Stored dataset items:
== == ==
-- ==== Sys2Proof/Machine/Step.lean ====
section
/-! DEFINITION. One step of the module: the next event that is due, or the next instruction of
the agent whose turn it is. -/

namespace Sys2Proof.Machine

/-- The next event that is due. What is no event is dropped. -/
def eventStep (s : State) : Host.Outcome State Fault Refusal :=
  match s.agenda with
  | [] => .next s
  | i :: t => if i.isEvent then exec i { s with agenda := t } else .next { s with agenda := t }

/-- The next word of an agent. One that holds its issue is pre-empted there when that is asked of the agent
(R35). -/
def wordStep (s : State) (id : AgentId) (a : Agent) : Host.Outcome State Fault Refusal :=
  match turnOf id a with
  | .illegal => .next (illegalWord s id a)
  | .event i =>
    match exec i s with
    | .next s' => if a.preq && waitWord i && stillAt s' id a then exec (.preempt id) s' else .next s'
    | o => o

/-- The turn of the first agent of the run queue: its next word, or any of those that have issued and wait. -/
def agentStep (s : State) : Host.Outcome State Fault Refusal :=
  match s.runq with
  | [] => .next s
  | id :: t =>
    match s.agent id with
    | none => .next { s with runq := t }
    | some a =>
      if a.late.isEmpty then wordStep s id a
      else
        let c := s.choose (a.late.length + 1)
        match a.late[c.1]? with
        | none => wordStep c.2 id a
        | some l => exec l.ins (c.2.setAgent id (a.view l))

/-- One step. Time passes for what has yet to settle; where both an event is due and an agent can issue, either may come
first. -/
def step (s : State) : Host.Outcome State Fault Refusal :=
  let s := s.tick
  if s.runq.isEmpty then eventStep s
  else if s.agenda.isEmpty then agentStep s
  else
    let c := s.choose 2
    if c.1 = 0 then eventStep c.2 else agentStep c.2

/-- The state in which the next step issues the instruction word `w` (numbered as the opcode
table numbers it). -/
def State.withFetchWord (s : State) (nbits w : Nat) : State :=
  if nbits = 32 then placeWord s w else s

end Sys2Proof.Machine
end

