/-- SYS.FRAME (R419): in the save or restore routine of a pre-emption it moves exactly the parts that the
control value names, and a CORE part after them; elsewhere, and with a control value that breaks the
layout, it raises ILLEGAL_INSTR. SYS.HALTG and SYS.DICTLD (R420): HALTG of the issuer halts it; of another agent of its context halts that one and
gives 1; of a slot without an agent of the context gives 0. DICTLD replaces the dictionary of the issuer's
task on its core by the entries read. A word that reads a register which poison covers halts its agent with cause 1 and the
register's place in the window of its core (R421): ADD stands for the words on registers. -/
def Obligations.FrameHaltAndDictionaryWords : Prop := 
  (∀ (sb : Bool) (n k : BitVec 5),
  let ctl := fun (a : Agent) => (a.getX n.toNat).toNat
  let here := fun (a : Agent) => a.priv = true ∧ a.inHandler = true ∧ a.tcause.toNat % 256 = trPreempt ∧
    frameCtlBad a.lead (ctl a) = false ∧ (a.lead = true ∨ k = 0)
  Completes (.sysFrame sb n k) sb sysRules
    (fun s id a => here a ∧ ctl a % 2 = 0 ∧ (ctl a).testBit 14 = false ∧ ∃ s1, s.saveParts id a (savedParts s id a (ctl a)) = .ok () s1)
    (fun s id a => match s.saveParts id a (savedParts s id a (ctl a)) with
      | .ok _ s1 => s1
      | _ => s) ∧
  Completes (.sysFrame sb n k) sb sysRules
    (fun s id a => here a ∧ ctl a % 2 = 1 ∧ (ctl a).testBit 14 = false ∧ ∃ f s1 b, loadParts s id a (ctl a) = .ok f s1 ∧
      s1.agent id = some b)
    (fun s id a => match loadParts s id a (ctl a) with
      | .ok f s1 => match s1.agent id with
        | some b => (s1.setAgent id (f b)).bindSlots id (f b)
        | none => s1
      | _ => s) ∧
  (∀ s s1 s2 id a, Issues s id a (.sysFrame sb n k) sysRules → here a → ctl a % 2 = 0 → (ctl a).testBit 14 = true →
    s.saveParts id a (savedParts s id a (ctl a)) = .ok () s1 → (a.getX k.toNat).toNat % 4096 = 0 →
    (s1.core id.core).tilesBusy ((s1.core id.core).tilesOf a.ctx a.lctx) = false →
    s1.storeParts id 0 ((joinParts (coreParts s1 id a)).map fun p => ((a.getX k.toNat).toNat + p.1, p.2)) = (s2, none) →
    exec (.sysFrame sb n k) s = .next ((s2.releaseCore id a).passes id a sb true)) ∧
  Traps (.sysFrame sb n k) sysRules (fun _ _ a => a.priv = true ∧ (a.inHandler = false ∨ a.tcause.toNat % 256 ≠ trPreempt ∨
    frameCtlBad a.lead (ctl a) = true ∨ (a.lead = false ∧ k ≠ 0))) trIllegalInstr (fun _ _ _ => 0)) ∧
  (∀ (sb : Bool) (d n : BitVec 5),
  let target := fun (id : AgentId) (a : Agent) => haltTarget id (a.getX n.toNat).toNat
  (∀ s id a, Issues s id a (.sysHaltg sb d n) sysRules → a.priv = true → target id a = some id → a.late = [] →
    exec (.sysHaltg sb d n) s = .next ((s.halt id a 2 0 0).spent a.tcb 1)) ∧
  (∀ s id a j b, Issues s id a (.sysHaltg sb d n) sysRules → a.priv = true → target id a = some j → j ≠ id →
    s.agent j = some b → b.ctx = a.ctx →
    exec (.sysHaltg sb d n) s = .next (((s.setAgent id (a.setX d.toNat 1)).halt j b 2 0 0).passes id a sb true)) ∧
  Completes (.sysHaltg sb d n) sb sysRules (fun s id a => a.priv = true ∧ ∃ j, target id a = some j ∧ j ≠ id ∧
      ∀ b, s.agent j = some b → b.ctx ≠ a.ctx) (fun s id a => s.setAgent id (a.setX d.toNat 0)) ∧
  Traps (.sysHaltg sb d n) sysRules (fun _ id a => a.priv = true ∧ target id a = none) trIllegalInstr (fun _ _ _ => 0) ∧
  (∀ s s1 s2 id a c ws, Issues s id a (.sysDictld sb n) sysRules → a.priv = true → (a.getX n.toNat).toNat % 4 = 0 →
    s.reads id { plain := true } 0 [(a.getX n.toNat, 4)] = (s1, .ok [c]) → c ≤ 1024 →
    s1.reads id { plain := true } 1 ((List.range c).map fun i => (a.getX n.toNat + BitVec.ofNat 64 (4 + 4 * i), 4)) =
      (s2, .ok ws) → ws.any dictForbids = false →
    exec (.sysDictld sb n) s = .next ((s2.setCore id.core ((s2.core id.core).loadDict a.lctx ws)).passes id a sb true)) ∧
  (∀ (k : Core) l ws i, l < 4 → ws.length ≤ 1024 → i < ws.length →
    mapGet 0 (k.loadDict l ws).dict (l * 0x400 + i) = BitVec.ofNat 32 (ws.getD i 0))) ∧
  (∀ (s : State) (id : AgentId) (a : Agent) (sb u q : Bool) (t : BitVec 3) (d : Opd) (n k : BitVec 5) (l : Nat),
    let i : Instr := .add sb u q t d (.reg n) (.reg k)
    let r : Rules := regRules u d [.reg n, .reg k] (rndOf t)
    let place := fun v : Nat => if u then uniPlace id.idx v else vecPlace id.idx v l
    Tries s id a i r → r.first a = none → s.closed id a r = false → s.held id a i r a.late [] = false → d.isReg = true →
    u = true ∨ (l < 32 ∧ (a.active a.prefixOf).getLsbD l = true) →
    ((s.core id.core).lost.contains (place n.toNat / 8) ∨ (s.core id.core).lost.contains (place k.toNat / 8)) →
    ∃ o, (s.core id.core).lost.contains (o / 8) ∧
      exec i s = .next ((s.halt id a 1 (s.winPa id.core o) 0).spent a.tcb (a.slots u)))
== == ==
Aim of the exercise:
Output each line of the records above exactly.

Response area:
-- ==== Sys2Proof/Machine/Step.lean ====
section
/-! DEFINITION. One step of the module: the next event that is due, or the next instruction of
the agent whose turn it is. -/

namespace Sys2Proof.Machine

/-- The next event that is due. What is no event is dropped. -/
def eventStep (s : State) : Host.Outcome State Fault Refusal :=
  match s.agenda with
  | [] => .next s
  | i :: t => if i.isEvent then exec i { s with agenda := t } else .next { s with agenda := t }

/-- The next word of an agent. One that holds its issue is pre-empted there when that is asked of the agent
(R35). -/
def wordStep (s : State) (id : AgentId) (a : Agent) : Host.Outcome State Fault Refusal :=
  match turnOf id a with
  | .illegal => .next (illegalWord s id a)
  | .event i =>
    match exec i s with
    | .next s' => if a.preq && waitWord i && stillAt s' id a then exec (.preempt id) s' else .next s'
    | o => o

/-- The turn of the first agent of the run queue: its next word, or any of those that have issued and wait. -/
def agentStep (s : State) : Host.Outcome State Fault Refusal :=
  match s.runq with
  | [] => .next s
  | id :: t =>
    match s.agent id with
    | none => .next { s with runq := t }
    | some a =>
      if a.late.isEmpty then wordStep s id a
      else
        let c := s.choose (a.late.length + 1)
        match a.late[c.1]? with
        | none => wordStep c.2 id a
        | some l => exec l.ins (c.2.setAgent id (a.view l))

/-- One step. Time passes for what has yet to settle; where both an event is due and an agent can issue, either may come
first. -/
def step (s : State) : Host.Outcome State Fault Refusal :=
  let s := s.tick
  if s.runq.isEmpty then eventStep s
  else if s.agenda.isEmpty then agentStep s
  else
    let c := s.choose 2
    if c.1 = 0 then eventStep c.2 else agentStep c.2

/-- The state in which the next step issues the instruction word `w` (numbered as the opcode
table numbers it). -/
def State.withFetchWord (s : State) (nbits w : Nat) : State :=
  if nbits = 32 then placeWord s w else s

end Sys2Proof.Machine
end

/-- SYS.FRAME (R419): in the save or restore routine of a pre-emption it moves exactly the parts that the
control value names, and a CORE part after them; elsewhere, and with a control value that breaks the
layout, it raises ILLEGAL_INSTR. SYS.HALTG and SYS.DICTLD (R420): HALTG of the issuer halts it; of another agent of its context halts that one and
gives 1; of a slot without an agent of the context gives 0. DICTLD replaces the dictionary of the issuer's
task on its core by the entries read. A word that reads a register which poison covers halts its agent with cause 1 and the
register's place in the window of its core (R421): ADD stands for the words on registers. -/
def Obligations.FrameHaltAndDictionaryWords : Prop := 
  (∀ (sb : Bool) (n k : BitVec 5),
  let ctl := fun (a : Agent) => (a.getX n.toNat).toNat
  let here := fun (a : Agent) => a.priv = true ∧ a.inHandler = true ∧ a.tcause.toNat % 256 = trPreempt ∧
    frameCtlBad a.lead (ctl a) = false ∧ (a.lead = true ∨ k = 0)
  Completes (.sysFrame sb n k) sb sysRules
    (fun s id a => here a ∧ ctl a % 2 = 0 ∧ (ctl a).testBit 14 = false ∧ ∃ s1, s.saveParts id a (savedParts s id a (ctl a)) = .ok () s1)
    (fun s id a => match s.saveParts id a (savedParts s id a (ctl a)) with
      | .ok _ s1 => s1
      | _ => s) ∧
  Completes (.sysFrame sb n k) sb sysRules
    (fun s id a => here a ∧ ctl a % 2 = 1 ∧ (ctl a).testBit 14 = false ∧ ∃ f s1 b, loadParts s id a (ctl a) = .ok f s1 ∧
      s1.agent id = some b)
    (fun s id a => match loadParts s id a (ctl a) with
      | .ok f s1 => match s1.agent id with
        | some b => (s1.setAgent id (f b)).bindSlots id (f b)
        | none => s1
      | _ => s) ∧
  (∀ s s1 s2 id a, Issues s id a (.sysFrame sb n k) sysRules → here a → ctl a % 2 = 0 → (ctl a).testBit 14 = true →
    s.saveParts id a (savedParts s id a (ctl a)) = .ok () s1 → (a.getX k.toNat).toNat % 4096 = 0 →
    (s1.core id.core).tilesBusy ((s1.core id.core).tilesOf a.ctx a.lctx) = false →
    s1.storeParts id 0 ((joinParts (coreParts s1 id a)).map fun p => ((a.getX k.toNat).toNat + p.1, p.2)) = (s2, none) →
    exec (.sysFrame sb n k) s = .next ((s2.releaseCore id a).passes id a sb true)) ∧
  Traps (.sysFrame sb n k) sysRules (fun _ _ a => a.priv = true ∧ (a.inHandler = false ∨ a.tcause.toNat % 256 ≠ trPreempt ∨
    frameCtlBad a.lead (ctl a) = true ∨ (a.lead = false ∧ k ≠ 0))) trIllegalInstr (fun _ _ _ => 0)) ∧
  (∀ (sb : Bool) (d n : BitVec 5),
  let target := fun (id : AgentId) (a : Agent) => haltTarget id (a.getX n.toNat).toNat
  (∀ s id a, Issues s id a (.sysHaltg sb d n) sysRules → a.priv = true → target id a = some id → a.late = [] →
    exec (.sysHaltg sb d n) s = .next ((s.halt id a 2 0 0).spent a.tcb 1)) ∧
  (∀ s id a j b, Issues s id a (.sysHaltg sb d n) sysRules → a.priv = true → target id a = some j → j ≠ id →
    s.agent j = some b → b.ctx = a.ctx →
    exec (.sysHaltg sb d n) s = .next (((s.setAgent id (a.setX d.toNat 1)).halt j b 2 0 0).passes id a sb true)) ∧
  Completes (.sysHaltg sb d n) sb sysRules (fun s id a => a.priv = true ∧ ∃ j, target id a = some j ∧ j ≠ id ∧
      ∀ b, s.agent j = some b → b.ctx ≠ a.ctx) (fun s id a => s.setAgent id (a.setX d.toNat 0)) ∧
  Traps (.sysHaltg sb d n) sysRules (fun _ id a => a.priv = true ∧ target id a = none) trIllegalInstr (fun _ _ _ => 0) ∧
  (∀ s s1 s2 id a c ws, Issues s id a (.sysDictld sb n) sysRules → a.priv = true → (a.getX n.toNat).toNat % 4 = 0 →
    s.reads id { plain := true } 0 [(a.getX n.toNat, 4)] = (s1, .ok [c]) → c ≤ 1024 →
    s1.reads id { plain := true } 1 ((List.range c).map fun i => (a.getX n.toNat + BitVec.ofNat 64 (4 + 4 * i), 4)) =
      (s2, .ok ws) → ws.any dictForbids = false →
    exec (.sysDictld sb n) s = .next ((s2.setCore id.core ((s2.core id.core).loadDict a.lctx ws)).passes id a sb true)) ∧
  (∀ (k : Core) l ws i, l < 4 → ws.length ≤ 1024 → i < ws.length →
    mapGet 0 (k.loadDict l ws).dict (l * 0x400 + i) = BitVec.ofNat 32 (ws.getD i 0))) ∧
  (∀ (s : State) (id : AgentId) (a : Agent) (sb u q : Bool) (t : BitVec 3) (d : Opd) (n k : BitVec 5) (l : Nat),
    let i : Instr := .add sb u q t d (.reg n) (.reg k)
    let r : Rules := regRules u d [.reg n, .reg k] (rndOf t)
    let place := fun v : Nat => if u then uniPlace id.idx v else vecPlace id.idx v l
    Tries s id a i r → r.first a = none → s.closed id a r = false → s.held id a i r a.late [] = false → d.isReg = true →
    u = true ∨ (l < 32 ∧ (a.active a.prefixOf).getLsbD l = true) →
    ((s.core id.core).lost.contains (place n.toNat / 8) ∨ (s.core id.core).lost.contains (place k.toNat / 8)) →
    ∃ o, (s.core id.core).lost.contains (o / 8) ∧
      exec i s = .next ((s.halt id a 1 (s.winPa id.core o) 0).spent a.tcb (a.slots u)))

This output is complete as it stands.